Limitations & Future Work¶
- Relying on full motion sequences as input introduces latency, making it unsuitable for real-time online applications.
- Although test-time optimization improves accuracy, it introduces additional inference time costs.
- The Nymeria dataset is limited in scale (~170k sequences); larger scale data could further improve generalization.
- Severe human self-occlusion in egocentric images limits the contribution of the image modality due to perspective constraints.
Related Work & Insights¶
- Pure IMU methods like IMUPoser/MobilePoser validated the feasibility of sparse sensors, upon which this work extends with multi-modal fusion.
- Methods like MotionGPT frame motion understanding as a language task; this work further demonstrates that multi-modal inputs can significantly improve description quality.
- EgoLM uses LLMs for motion capture but suffers from high computational costs and low accuracy; this work's encoder-decoder architecture is more practical.

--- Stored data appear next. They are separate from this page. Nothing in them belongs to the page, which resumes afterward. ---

/-- Servo, tension and speed (file 12). -/
structure Servo where
  bandLo : Bool := false            -- servo band b readable
  bandHi : Bool := false
  gone : Vector Bool 2 := Vector.replicate 2 false   -- bands declared unreadable (R358)
  miss : Vector Nat 2 := Vector.replicate 2 0        -- consecutive frame times without a valid sample
  good : Vector Nat 2 := Vector.replicate 2 0        -- consecutive frame times with one
  follow : Bool := false
  wedgeMode : Bool := false
  lost : Bool := false
  readers : List Nat := []          -- readers with a valid sample in the last tick
  readersNow : List Nat := []       -- in the running tick
  pesSum : Int := 0                 -- of the running tick, nm
  pesN : Nat := 0
  pes : Int := 0                    -- mean of the last tick
  pesSq : Nat := 0                  -- since the data set began
  pesSqN : Nat := 0
  pesRms : Nat := 0
  speedSum : Nat := 0               -- mm/s, of the running tick
  speedN : Nat := 0
  speed : Nat := 0
  dirRev : Bool := false
  bits : Vector (List Bool) 2 := Vector.replicate 2 []   -- LINDEX bits per band, newest first
  prev : Vector (Option Nat) 2 := Vector.replicate 2 none -- last accepted LINDEX per band since acquisition
  lindex : Option (Nat × Nat) := none -- index and band of the last accepted word
  ffReel : List (Nat × Rat) := []   -- by band, direction and angle, nm
  ffLong : List (Nat × Rat) := []   -- by band, direction and metre, nm
  ff : Rat := 0                     -- FF in force, nm
  ffOn : Bool := false
  hpFine : Int := 0
  coarse : Bool := false
  coarseAt : Nat := 0
  wrapAt : Option Nat := none       -- wrap that the coarse target stands for
  tension : Nat := 0
  torqueDiff : Int := 0
  torqueSum : Int := 0
  setSpeed : Rat := 0               -- speed setpoint m/s
  mdlRun : Nat := 0
  mdlErr : Nat := 0
  mdlFaults : Nat := 0
  mdlWarn : Nat := 0                -- warning bits of the last valid RX frame
  encS : Nat := 0
  encT : Nat := 0
  encMoved : Int := 0               -- counts that the take-up reel turned in the last tick
  iS : Int := 0
  iT : Int := 0
  stopCmd : Bool := true
  outTicks : Nat := 0               -- ticks of tension out of range
  dither : Bool := false            -- sign of the wedge dither
  pos : Int := 0                    -- position m in thirds of a nanometre
deriving DecidableEq, Repr, Inhabited

/-- Backhitch phases (R374). -/
inductive BhPhase where
  | none | fill | wait | runUp
deriving DecidableEq, Repr, Inhabited

/-- The rein (R365-R375). -/
structure Rein where
  step : Nat := 0
  stepAt : W64 := 0
  dff : Rat := 0                    -- D_ff / D(5.00 m/s) of the plait in force
  ffMarker : Option Nat := none     -- marker of the plait that dff stands for
  vff : Rat := 0
  vtarget : Rat := 0
  integ : Rat := 0
  fill : Rat := 0
  hiSat : Bool := false
  satEpoch : Option Nat := none
  dither : Bool := false
  frozen : Bool := false
  stopped : Bool := false
  pad : Bool := false
  bh : BhPhase := .none
  bhAt : W64 := 0
  lowTicks : Nat := 0               -- ticks with e < 0 at 1.25 m/s
  bhCnt : Nat := 0
  padDs : Nat := 0
  acc : Rat := 0                    -- dither accumulator
deriving DecidableEq, Repr, Inhabited

/-- A running motion of LOAD, UNLOAD, LOCATE or SPACE (R174, R377, R383). -/
inductive MotionOp where
  | load | unload | seek (ch : Chan) (tag : Option Nat) | append
deriving DecidableEq, Repr, Inhabited

/-- The cartridge (file 13). -/
structure Cart where
  threaded : Bool := false
  loaded : Bool := false
  readonly : Bool := false
  source : Nat := 0                 -- 0 OK, 1 TAIL, 2 NONE
  opened : Bool := false            -- directory OPEN
  mem : Mem := {}                   -- cartridge memory, 32 KiB
  present : Bool := false           -- cartridge memory answers
  seqDir : Nat := 0
  copyB : Bool := false             -- copy in force
  loads : Nat := 0
  epochsN : Nat := 0
  logsN : Nat := 0
  heldEpochs : List (List Byte) := []
  heldLogs : List (List Byte) := []
  tail : Option (List Byte × Nat) := none  -- directory image and DSN of the tail data set that ends the recording (R179, R392)
  metres : Nat := 0
  passed : Nat := 0                 -- tape passed over the head since the load, thirds of a nanometre
  eodDsn : Nat := 0
  openSession : W64 := 0
  motion : Option MotionOp := none
  marked : Bool := false            -- the OPEN mark of this load is written
  cmWait : Option W64 := none       -- a cartridge-memory operation waits since
  cmDue : Nat := 0                  -- PTC of the next try (R390)
  field : Bool := false             -- an external field was sensed last (R390)
  rem : Nat := 0                    -- R_rem
  res : Nat := 0                    -- R_res
deriving DecidableEq, Repr, Inhabited

/-- A log entry of flash (R402, R404). -/
structure LogEntry where
  type : Nat
  arg : Nat
  value : Nat
deriving DecidableEq, Repr, Inhabited

/-- A pair of log sectors (R402, R403): entries of the sector in force, its SEQ, which sector it is. -/
structure LogPair where
  entries : List LogEntry := []
  seq : Nat := 0
  second : Bool := false
deriving DecidableEq, Repr, Inhabited

/-- A configuration record (R407). -/
structure CfgRec where
  version : Nat
  parent : Nat
  fw : Nat
  schema : Nat
  ptc : W64
  session : W64
  note : String
  body : List (Param × PVal)
  place : Nat := 0                  -- its slot of the configuration region, 0-8
deriving DecidableEq, Repr, Inhabited

/-- A firmware slot's content (R412): the factory image, or the bytes UPDATE appended. -/
structure Image where
  factory : Bool := true
  bytes : List Byte := []
  version : Nat := 0
  schema : Nat := 0
deriving DecidableEq, Repr, Inhabited

/-- A flash descriptor (R398). -/
structure Desc where
  op : Nat
  event : Bool := false
  faddr : Nat
  daddr : Nat
  len : Nat
  status : Nat := 0xFF
  erraddr : Nat := 0
deriving DecidableEq, Repr, Inhabited

/-- A record of the event log (R493). -/
structure Evt where
  seq : Nat := 0
  ptc : W64
  session : W64
  sev : Sev
  src : Nat                         -- 0-7, 0xF0, 0xFF
  code : Nat
  body : List (String × Nat × Nat)  -- field, width in bytes, value
  text : Option String := none
  own : Option (Chan × Nat) := none -- the LOG command that waits for its SEQ
deriving DecidableEq, Repr, Inhabited

/-- The flash die and controller (file 14). -/
structure Flash where
  boot : LogPair := { entries := [{ type := 0x13, arg := 0, value := 0 }, { type := 0x13, arg := 1, value := 0 },
                                  { type := 0x10, arg := 0, value := 0 }] }   -- as delivered (log 6)
  journal : LogPair := {}
  select : LogPair := {}
  pf1 : List LogEntry := []
  pf2 : List LogEntry := []
  pfSecond : Bool := false          -- sector the running record is in
  pfDirty : List Bool := [false, false]  -- sectors not erased
  pfPlan : List LogEntry := []      -- entries of the record being programmed (R406)
  cfgs : List CfgRec := []
  ring : List Evt := []             -- event-log copy
  ringAt : Option W64 := none       -- PTC of the tick in which its newest record is programmed
  ringBad : List Nat := []          -- SEQs of half-programmed records in it
  a : Image := {}
  b : Image := {}
  stage1 : Image := {}
  keyA : Option (List Byte) := none
  keyB : Option (List Byte) := none
  locked : Bool := false            -- a lock word is programmed
  noBoot : Bool := false            -- a stage-1 update was cancelled: the unit never boots again (R209)
  cells : Mem := {}                 -- programmed bytes XOR 0xFF: unlisted reads erased (R393)
  blank : List Nat := []            -- sectors that a descriptor has erased (R398)
  erasing : Option Nat := none      -- sector under erase
  suspended : Bool := false
  eraseRan : Option Nat := none     -- ns that the erase has run since it last resumed; none: never suspended (R395)
  readWaits : Bool := false         -- a read waits to suspend the erase (R395)
  pfErase : List Nat := []          -- power-fail sectors to erase once their record is copied (R406, R499)
  opRun : Option FlashOpKind := none
  queueOpen : Bool := false
  queue : List Desc := []
  erases : Nat := 0
  fails : Nat := 0
  reerase : Nat := 0
  reerased : Bool := false
  todo : List Nat := []             -- sectors to erase when the command asked for them ends
deriving DecidableEq, Repr, Inhabited

/-- Configuration values (R134, R409). -/
structure Cfg where
  committed : List (Param × PVal) := []
  uncommitted : List (Param × PVal) := []
  session : List (Param × PVal) := []
  never : List (Param × PVal) := []
  version : Nat := 0
  parent : Nat := 0
deriving DecidableEq, Repr, Inhabited

/-- Firmware state (R417-R422). -/
structure Fw where
  run : Nat := 0                    -- 0 A, 1 B, 2 ROM
  trial : Bool := false
  boots : Nat := 0
  marks : Nat := 0
  expired : Bool := false
  fellback : Bool := false
  reason : Nat := 3
  health : Nat := 0                 -- consecutive good ticks
  defaults : Bool := false          -- configuration fell back to defaults
  confirmed : Bool := false
deriving DecidableEq, Repr, Inhabited

/-- The update session (R205-R207). -/
structure Upd where
  target : Target
  len : Nat
  bytes : List Byte := []
  hdrOk : Bool := false
  work : List Desc := []            -- descriptors that wait for room in the queue (R398)
deriving DecidableEq, Repr, Inhabited

/-- Service windows and the update session (R176, R181, R205). -/
structure Service where
  arm : Option (ArmAction × String × W64) := none    -- action, code, expiry
  confirm : Option (ArmAction × W64) := none         -- enabled action, expiry
  upd : Option Upd := none
  updState : Nat := 0               -- IDLE, OPEN, FAILED, DONE
  nextOff : Nat := 0
deriving DecidableEq, Repr, Inhabited

/-- Per-function PCIe state (file 15). -/
structure Fn where
  cmdBase : W64 := 0
  rplBase : W64 := 0
  idxBase : W64 := 0
  en : Bool := false
  enPend : Option Bool := none
  badIdx : Bool := false
  enBusy : Bool := false
  seqErr : Bool := false
  cmdCons : Nat := 0
  rplProd : Nat := 0
  pSeen : Nat := 0
  cSeen : Nat := 0
  fetched : Nat := 0                -- next index to fetch
  retry : Bool := false             -- the next slot is fetched a second time
  retryAt : Nat := 0                -- first tick in which it may be
  early : Option (Option Nat × Option Nat) := none  -- doorbells before DEV_READY (R438)
  dbCnt : Nat := 0
  dbIgn : Nat := 0
  dmaErr : Nat := 0                 -- last error
  dmaKind : Nat := 0                -- its request kind
  dmaN : Nat := 0                   -- errors
  dmaAddr : W64 := 0
  halfOff : Nat := 0
  stale : Bool := false
  latch : List (Nat × W32) := []    -- armed latches by _HI offset (R431)
  scratch : W32 := 0
  rplWait : Nat := 0
  idxDirty : Bool := false
  masked : Vector Bool 16 := Vector.replicate 16 true
  pba : Vector Bool 16 := Vector.replicate 16 false
  msixOn : Bool := false
  msixTab : List (Nat × W32) := []  -- words of the MSI-X table, by offset
deriving DecidableEq, Repr, Inhabited

/-- What the part drove onto its buses in the last step. -/
structure Out where
  rdata : Option W64 := none        -- read completion
  abort : Bool := false             -- Completer Abort
  dma : List (FnNo × W64 × List Byte) := []    -- writes to host memory
  msix : List (FnNo × Nat) := []               -- messages posted
  con : List Byte := []                        -- console bytes sent to the output buffer
  mdl : List Byte := []                        -- MDL TX frame
  pcl : List (List Byte) := []                 -- PCL TX frames
  pmbus : Option Nat := none                   -- VOUT_COMMAND value, mV
  spOut : Option W32 := none                   -- word driven on DO
  hostBuf : List Byte := []                    -- READ bytes delivered in the step
  i2c : List (Nat × Nat × Nat) := []           -- writes on the sensor bus: address, register, value
deriving DecidableEq, Repr, Inhabited

/-- PCI Express (file 15). -/
structure Pcie where
  up : Bool := false
  l1 : Bool := false
  speed : Nat := 0
  width : Nat := 0
  numVfs : Nat := 0
  vfEn : Bool := false
  flr : List Nat := []              -- VFs in FLR
  fn : Vector Fn 9 := Vector.replicate 9 {}
  linkDown : Nat := 0
  aerCor : Nat := 0
  aerUnc : Nat := 0
  vfFlrs : Nat := 0
  pfResets : Nat := 0
  irq : Irq := {}                   -- PF vectors 0-4
  admReset : Bool := false
  flowAdm : Bool := false           -- all admin tags were in use
  wchSel : Nat := 0                 -- WCH_SEL
  rchSel : Nat := 0                 -- RCH_SEL
  spSel : Nat := 0                  -- SP_SEL
deriving DecidableEq, Repr, Inhabited

/-- A sample port (file 16). -/
structure Port where
  selD : Bool := false
  selC : Bool := false
  owner : Nat := 0                  -- 0 none, 1 data, 2 control
  both : Bool := false
  edge : Bool := true               -- a clock edge since the last select fell
  lead : List Byte := []
  fifo : List Byte := []            -- outbound, at most 16 KiB
  last : W32 := 0
  underrun : Bool := false
  overrun : Bool := false
  runLen : Nat := 0                 -- discards of the running run
  prevRun : Nat := 0
  inWords : Nat := 0
  rep : Nat := 0
  ovr : Nat := 0
  ses : Session := {}
  low : Bool := false               -- READY was low in this tick
deriving DecidableEq, Repr, Inhabited

/-- One device of the sensor bus (R471). -/
structure Dev where
  present : Bool := false           -- a good read stands
  absent : Bool := false            -- after four failures in a row
  fails : Nat := 0
  goods : Nat := 0
  value : Int := 0                  -- 1/256 degree
deriving DecidableEq, Repr, Inhabited

/-- What engines have done in the running tick beside the pool, the coder and the intakes (R19): bytes and rows. -/
structure Used where
  dmaIn : Nat := 0
  dmaOut : Nat := 0
  port : Vector Nat 4 := Vector.replicate 4 0
  verify : Nat := 0
  rows : Nat := 0
  c2 : Nat := 0
  c3 : Nat := 0
deriving DecidableEq, Repr, Inhabited

/-- Sensor bus and pins (file 16). -/
structure Sensor where
  shock : Dev := {}
  t0 : Dev := {}
  t1 : Dev := {}
  window : List (Int × Int × Int) := []
  mg : Nat := 0
  peak : Nat := 0
  busLow : Bool := false
  errs : Nat := 0
  clears : Nat := 0
  pinLow : Bool := false            -- SHOCK_N low
  stuckTold : Bool := false
  lastPoll : W64 := 0
  lastTemp : W64 := 0
  tempTurn : Bool := false
  initDue : Bool := true            -- the shock sensor takes `sensor.shock.init` before its next read (R469)
deriving DecidableEq, Repr, Inhabited

/-- The event log (R493-R499). -/
structure EvtLog where
  ring : List Evt := []             -- oldest first, at most 262,144
  staging : List Evt := []          -- at most 256
  next : Nat := 0
  newest : Nat := 0
  lost : Nat := 0
  lostSince : Nat := 0
  warn : Nat := 0
  error : Nat := 0
  flashed : Nat := 0
  copied : Nat := 0                 -- SEQ count up to which records were considered for flash
  credit : Nat := 0                 -- paced copy credit in ns
  drop : Bool := false
  loaded : Bool := false
  crcbad : Nat := 0
deriving DecidableEq, Repr, Inhabited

- Part-aware VQ-VAE is derived from TLControl; this work transfers it from motion generation scenarios to motion capture.
Rating¶
- Novelty: ⭐⭐⭐⭐⭐ A closed-loop framework for multi-modal motion capture + understanding, where the self-enhancement design is an original contribution.
- Experimental Thoroughness: ⭐⭐⭐⭐ Validated on DIP-IMU and Nymeria but lacks comparisons with more baselines.
- Writing Quality: ⭐⭐⭐⭐ The framework description is clear, and the motivation is fully elaborated.
- Value: ⭐⭐⭐⭐⭐ Targeted at practical application scenarios of consumer-grade wearable devices, the closed-loop enhancement mechanism holds high practical value.